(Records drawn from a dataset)
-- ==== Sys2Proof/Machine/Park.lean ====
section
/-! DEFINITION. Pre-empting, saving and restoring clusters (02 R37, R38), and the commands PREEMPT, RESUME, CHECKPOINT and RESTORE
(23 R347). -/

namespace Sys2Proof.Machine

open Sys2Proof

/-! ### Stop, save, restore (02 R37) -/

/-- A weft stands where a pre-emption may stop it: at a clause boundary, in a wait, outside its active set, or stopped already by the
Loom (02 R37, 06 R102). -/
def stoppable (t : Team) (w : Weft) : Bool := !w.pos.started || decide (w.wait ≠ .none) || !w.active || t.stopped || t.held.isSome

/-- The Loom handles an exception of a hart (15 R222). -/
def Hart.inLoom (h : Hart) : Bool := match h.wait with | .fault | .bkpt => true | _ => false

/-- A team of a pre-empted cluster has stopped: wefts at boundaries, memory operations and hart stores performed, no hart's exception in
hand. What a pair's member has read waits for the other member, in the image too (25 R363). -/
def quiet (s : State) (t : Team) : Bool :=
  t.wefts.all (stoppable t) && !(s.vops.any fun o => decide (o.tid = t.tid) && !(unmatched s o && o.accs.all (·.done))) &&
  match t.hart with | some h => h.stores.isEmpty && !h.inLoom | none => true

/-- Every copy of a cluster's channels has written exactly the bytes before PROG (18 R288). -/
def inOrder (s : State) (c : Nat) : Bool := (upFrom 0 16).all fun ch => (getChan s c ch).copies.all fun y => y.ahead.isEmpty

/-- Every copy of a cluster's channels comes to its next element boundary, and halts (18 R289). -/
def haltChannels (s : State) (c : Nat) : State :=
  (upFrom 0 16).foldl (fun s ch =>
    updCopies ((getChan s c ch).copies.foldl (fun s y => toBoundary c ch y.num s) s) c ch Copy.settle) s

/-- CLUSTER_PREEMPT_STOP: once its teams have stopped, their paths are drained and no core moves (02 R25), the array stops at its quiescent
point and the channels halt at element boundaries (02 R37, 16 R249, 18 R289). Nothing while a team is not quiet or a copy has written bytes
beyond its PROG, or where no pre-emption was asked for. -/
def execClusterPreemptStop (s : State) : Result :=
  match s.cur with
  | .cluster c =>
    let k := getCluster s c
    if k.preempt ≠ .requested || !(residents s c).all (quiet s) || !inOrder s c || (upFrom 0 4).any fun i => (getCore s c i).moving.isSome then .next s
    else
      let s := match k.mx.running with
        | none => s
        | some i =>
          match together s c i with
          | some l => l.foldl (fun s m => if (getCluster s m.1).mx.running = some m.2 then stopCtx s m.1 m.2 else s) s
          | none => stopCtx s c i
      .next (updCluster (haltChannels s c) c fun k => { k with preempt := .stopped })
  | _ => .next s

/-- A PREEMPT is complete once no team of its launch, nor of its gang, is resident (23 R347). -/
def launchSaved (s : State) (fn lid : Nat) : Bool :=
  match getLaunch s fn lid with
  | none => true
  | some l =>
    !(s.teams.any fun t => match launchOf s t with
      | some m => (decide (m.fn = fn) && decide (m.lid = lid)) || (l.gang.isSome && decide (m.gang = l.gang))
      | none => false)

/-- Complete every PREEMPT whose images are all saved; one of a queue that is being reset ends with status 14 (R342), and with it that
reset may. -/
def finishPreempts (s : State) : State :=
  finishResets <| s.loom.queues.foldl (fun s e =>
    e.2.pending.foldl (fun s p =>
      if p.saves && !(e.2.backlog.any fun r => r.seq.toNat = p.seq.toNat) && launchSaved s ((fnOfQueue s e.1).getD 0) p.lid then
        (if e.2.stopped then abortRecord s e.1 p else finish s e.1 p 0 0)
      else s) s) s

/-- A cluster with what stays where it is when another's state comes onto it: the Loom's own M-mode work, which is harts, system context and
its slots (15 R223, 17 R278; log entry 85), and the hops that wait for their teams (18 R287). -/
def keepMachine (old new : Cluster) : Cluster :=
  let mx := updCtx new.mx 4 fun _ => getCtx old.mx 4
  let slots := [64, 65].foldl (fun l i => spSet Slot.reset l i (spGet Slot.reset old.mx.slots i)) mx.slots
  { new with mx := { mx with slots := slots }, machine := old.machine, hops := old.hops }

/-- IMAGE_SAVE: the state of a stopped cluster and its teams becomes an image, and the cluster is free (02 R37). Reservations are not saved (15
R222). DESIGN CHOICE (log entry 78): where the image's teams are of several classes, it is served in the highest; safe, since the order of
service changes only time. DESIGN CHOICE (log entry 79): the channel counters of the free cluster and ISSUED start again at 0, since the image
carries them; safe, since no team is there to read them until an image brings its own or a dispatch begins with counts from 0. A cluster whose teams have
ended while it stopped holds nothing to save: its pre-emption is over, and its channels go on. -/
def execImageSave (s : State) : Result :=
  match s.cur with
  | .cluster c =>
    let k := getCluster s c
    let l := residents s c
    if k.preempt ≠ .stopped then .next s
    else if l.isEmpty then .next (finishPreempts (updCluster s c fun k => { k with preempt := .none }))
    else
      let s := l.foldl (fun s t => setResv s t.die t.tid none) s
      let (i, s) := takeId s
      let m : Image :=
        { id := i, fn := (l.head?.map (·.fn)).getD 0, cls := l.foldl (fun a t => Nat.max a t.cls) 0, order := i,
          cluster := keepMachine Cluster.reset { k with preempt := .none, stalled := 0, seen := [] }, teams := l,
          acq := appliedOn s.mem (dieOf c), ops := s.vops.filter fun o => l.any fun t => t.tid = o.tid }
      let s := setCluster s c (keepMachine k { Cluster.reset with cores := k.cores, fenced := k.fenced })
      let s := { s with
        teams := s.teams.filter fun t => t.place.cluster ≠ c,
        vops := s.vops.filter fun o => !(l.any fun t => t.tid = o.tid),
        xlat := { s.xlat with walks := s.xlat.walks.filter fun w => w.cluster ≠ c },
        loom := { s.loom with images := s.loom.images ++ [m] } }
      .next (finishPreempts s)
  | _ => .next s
* * *
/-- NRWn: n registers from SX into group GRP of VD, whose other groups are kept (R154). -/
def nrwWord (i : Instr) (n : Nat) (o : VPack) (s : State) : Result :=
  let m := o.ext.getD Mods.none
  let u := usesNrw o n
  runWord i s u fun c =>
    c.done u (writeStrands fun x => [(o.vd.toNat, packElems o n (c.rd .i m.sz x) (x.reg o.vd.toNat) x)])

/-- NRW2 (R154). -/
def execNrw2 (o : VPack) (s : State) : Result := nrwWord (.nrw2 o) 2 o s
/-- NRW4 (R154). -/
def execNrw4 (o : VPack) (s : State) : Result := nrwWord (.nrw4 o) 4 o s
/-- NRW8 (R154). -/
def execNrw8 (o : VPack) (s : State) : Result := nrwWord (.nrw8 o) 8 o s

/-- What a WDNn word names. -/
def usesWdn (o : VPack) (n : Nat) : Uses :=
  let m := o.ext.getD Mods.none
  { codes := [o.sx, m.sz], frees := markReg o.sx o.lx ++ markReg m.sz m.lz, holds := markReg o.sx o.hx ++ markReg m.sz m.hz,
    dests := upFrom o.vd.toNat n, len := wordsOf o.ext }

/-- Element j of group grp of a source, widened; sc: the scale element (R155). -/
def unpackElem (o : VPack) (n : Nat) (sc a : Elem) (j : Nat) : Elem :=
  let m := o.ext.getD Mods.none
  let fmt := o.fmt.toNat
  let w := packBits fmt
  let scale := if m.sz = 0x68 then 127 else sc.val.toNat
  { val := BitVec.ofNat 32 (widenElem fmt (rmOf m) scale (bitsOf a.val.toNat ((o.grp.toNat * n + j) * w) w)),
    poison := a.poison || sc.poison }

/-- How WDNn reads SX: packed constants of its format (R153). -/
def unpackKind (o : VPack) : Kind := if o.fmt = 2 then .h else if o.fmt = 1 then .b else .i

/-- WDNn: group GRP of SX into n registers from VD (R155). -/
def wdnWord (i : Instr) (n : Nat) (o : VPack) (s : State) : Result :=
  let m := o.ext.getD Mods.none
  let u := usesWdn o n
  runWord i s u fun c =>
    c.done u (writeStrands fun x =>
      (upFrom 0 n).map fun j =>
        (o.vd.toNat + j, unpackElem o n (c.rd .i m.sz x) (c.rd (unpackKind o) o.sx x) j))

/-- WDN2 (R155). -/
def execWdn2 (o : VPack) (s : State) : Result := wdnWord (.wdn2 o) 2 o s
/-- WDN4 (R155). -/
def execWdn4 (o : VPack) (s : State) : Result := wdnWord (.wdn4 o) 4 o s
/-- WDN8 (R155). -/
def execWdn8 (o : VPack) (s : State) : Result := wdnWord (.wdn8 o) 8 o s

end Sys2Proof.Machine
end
==
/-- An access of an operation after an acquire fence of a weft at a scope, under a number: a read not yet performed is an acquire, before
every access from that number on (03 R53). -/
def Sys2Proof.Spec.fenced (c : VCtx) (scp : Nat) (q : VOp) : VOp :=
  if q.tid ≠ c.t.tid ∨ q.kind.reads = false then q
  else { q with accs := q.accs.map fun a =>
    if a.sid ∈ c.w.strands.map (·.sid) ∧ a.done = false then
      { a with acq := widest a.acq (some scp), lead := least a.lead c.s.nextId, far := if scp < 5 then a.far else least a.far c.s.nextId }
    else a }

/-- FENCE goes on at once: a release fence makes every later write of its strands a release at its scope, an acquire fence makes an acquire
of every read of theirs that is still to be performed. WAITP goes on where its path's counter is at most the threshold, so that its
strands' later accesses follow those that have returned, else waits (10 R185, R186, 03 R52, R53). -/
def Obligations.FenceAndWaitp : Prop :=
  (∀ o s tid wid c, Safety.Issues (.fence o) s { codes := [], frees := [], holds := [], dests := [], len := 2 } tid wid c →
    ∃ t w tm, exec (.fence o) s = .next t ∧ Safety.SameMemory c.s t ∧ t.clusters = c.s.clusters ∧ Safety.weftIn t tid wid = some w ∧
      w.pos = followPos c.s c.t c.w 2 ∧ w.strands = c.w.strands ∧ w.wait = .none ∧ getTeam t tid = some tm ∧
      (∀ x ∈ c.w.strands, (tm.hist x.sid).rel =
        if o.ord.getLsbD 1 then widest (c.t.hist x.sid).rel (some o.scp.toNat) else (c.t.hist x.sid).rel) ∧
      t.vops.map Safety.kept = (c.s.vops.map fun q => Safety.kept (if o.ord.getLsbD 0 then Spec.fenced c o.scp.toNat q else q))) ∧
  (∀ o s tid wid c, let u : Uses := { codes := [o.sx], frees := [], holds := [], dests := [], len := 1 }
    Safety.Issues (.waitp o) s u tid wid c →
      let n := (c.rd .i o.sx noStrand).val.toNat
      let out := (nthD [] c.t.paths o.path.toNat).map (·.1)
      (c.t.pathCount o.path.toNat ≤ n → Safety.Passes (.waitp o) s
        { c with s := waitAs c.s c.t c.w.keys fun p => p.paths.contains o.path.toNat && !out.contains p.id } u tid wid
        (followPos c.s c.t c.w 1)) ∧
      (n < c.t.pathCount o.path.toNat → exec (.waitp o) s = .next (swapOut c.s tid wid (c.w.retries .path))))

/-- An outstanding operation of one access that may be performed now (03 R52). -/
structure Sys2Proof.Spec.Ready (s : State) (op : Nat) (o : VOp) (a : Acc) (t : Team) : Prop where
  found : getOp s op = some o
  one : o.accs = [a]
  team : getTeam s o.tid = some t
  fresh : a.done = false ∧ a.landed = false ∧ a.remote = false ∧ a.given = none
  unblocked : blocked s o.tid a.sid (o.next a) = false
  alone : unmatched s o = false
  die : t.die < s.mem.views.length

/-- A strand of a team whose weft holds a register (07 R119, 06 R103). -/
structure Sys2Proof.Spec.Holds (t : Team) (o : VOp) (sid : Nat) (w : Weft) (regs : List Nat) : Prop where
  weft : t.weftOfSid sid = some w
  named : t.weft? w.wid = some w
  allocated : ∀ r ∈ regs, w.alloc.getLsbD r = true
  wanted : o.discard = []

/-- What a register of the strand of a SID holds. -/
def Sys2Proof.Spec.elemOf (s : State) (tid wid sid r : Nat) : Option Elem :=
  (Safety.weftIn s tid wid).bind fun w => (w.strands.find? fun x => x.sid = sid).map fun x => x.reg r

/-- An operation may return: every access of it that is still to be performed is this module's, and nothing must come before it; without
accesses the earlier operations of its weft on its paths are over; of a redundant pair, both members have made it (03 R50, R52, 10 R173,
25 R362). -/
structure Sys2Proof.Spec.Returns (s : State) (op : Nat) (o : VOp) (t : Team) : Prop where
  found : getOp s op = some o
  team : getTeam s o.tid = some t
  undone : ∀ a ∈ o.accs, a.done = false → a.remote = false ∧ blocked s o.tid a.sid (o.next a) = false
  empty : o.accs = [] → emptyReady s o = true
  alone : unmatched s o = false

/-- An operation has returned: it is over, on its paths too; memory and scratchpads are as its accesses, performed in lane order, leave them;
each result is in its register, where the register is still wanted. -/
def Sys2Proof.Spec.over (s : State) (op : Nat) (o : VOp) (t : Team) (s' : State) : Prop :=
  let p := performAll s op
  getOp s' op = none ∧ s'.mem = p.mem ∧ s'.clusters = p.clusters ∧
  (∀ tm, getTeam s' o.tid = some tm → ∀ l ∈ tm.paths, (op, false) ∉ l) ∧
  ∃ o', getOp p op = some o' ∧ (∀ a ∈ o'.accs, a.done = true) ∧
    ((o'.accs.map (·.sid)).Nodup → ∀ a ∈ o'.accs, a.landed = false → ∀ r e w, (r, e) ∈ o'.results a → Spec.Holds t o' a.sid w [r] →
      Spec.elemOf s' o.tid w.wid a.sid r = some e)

● Work required
Pull from the data each line where the string "unpackKind" turns up.

● Answer to this task
def unpackKind (o : VPack) : Kind := if o.fmt = 2 then .h else if o.fmt = 1 then .b else .i
        (o.vd.toNat + j, unpackElem o n (c.rd .i m.sz x) (c.rd (unpackKind o) o.sx x) j))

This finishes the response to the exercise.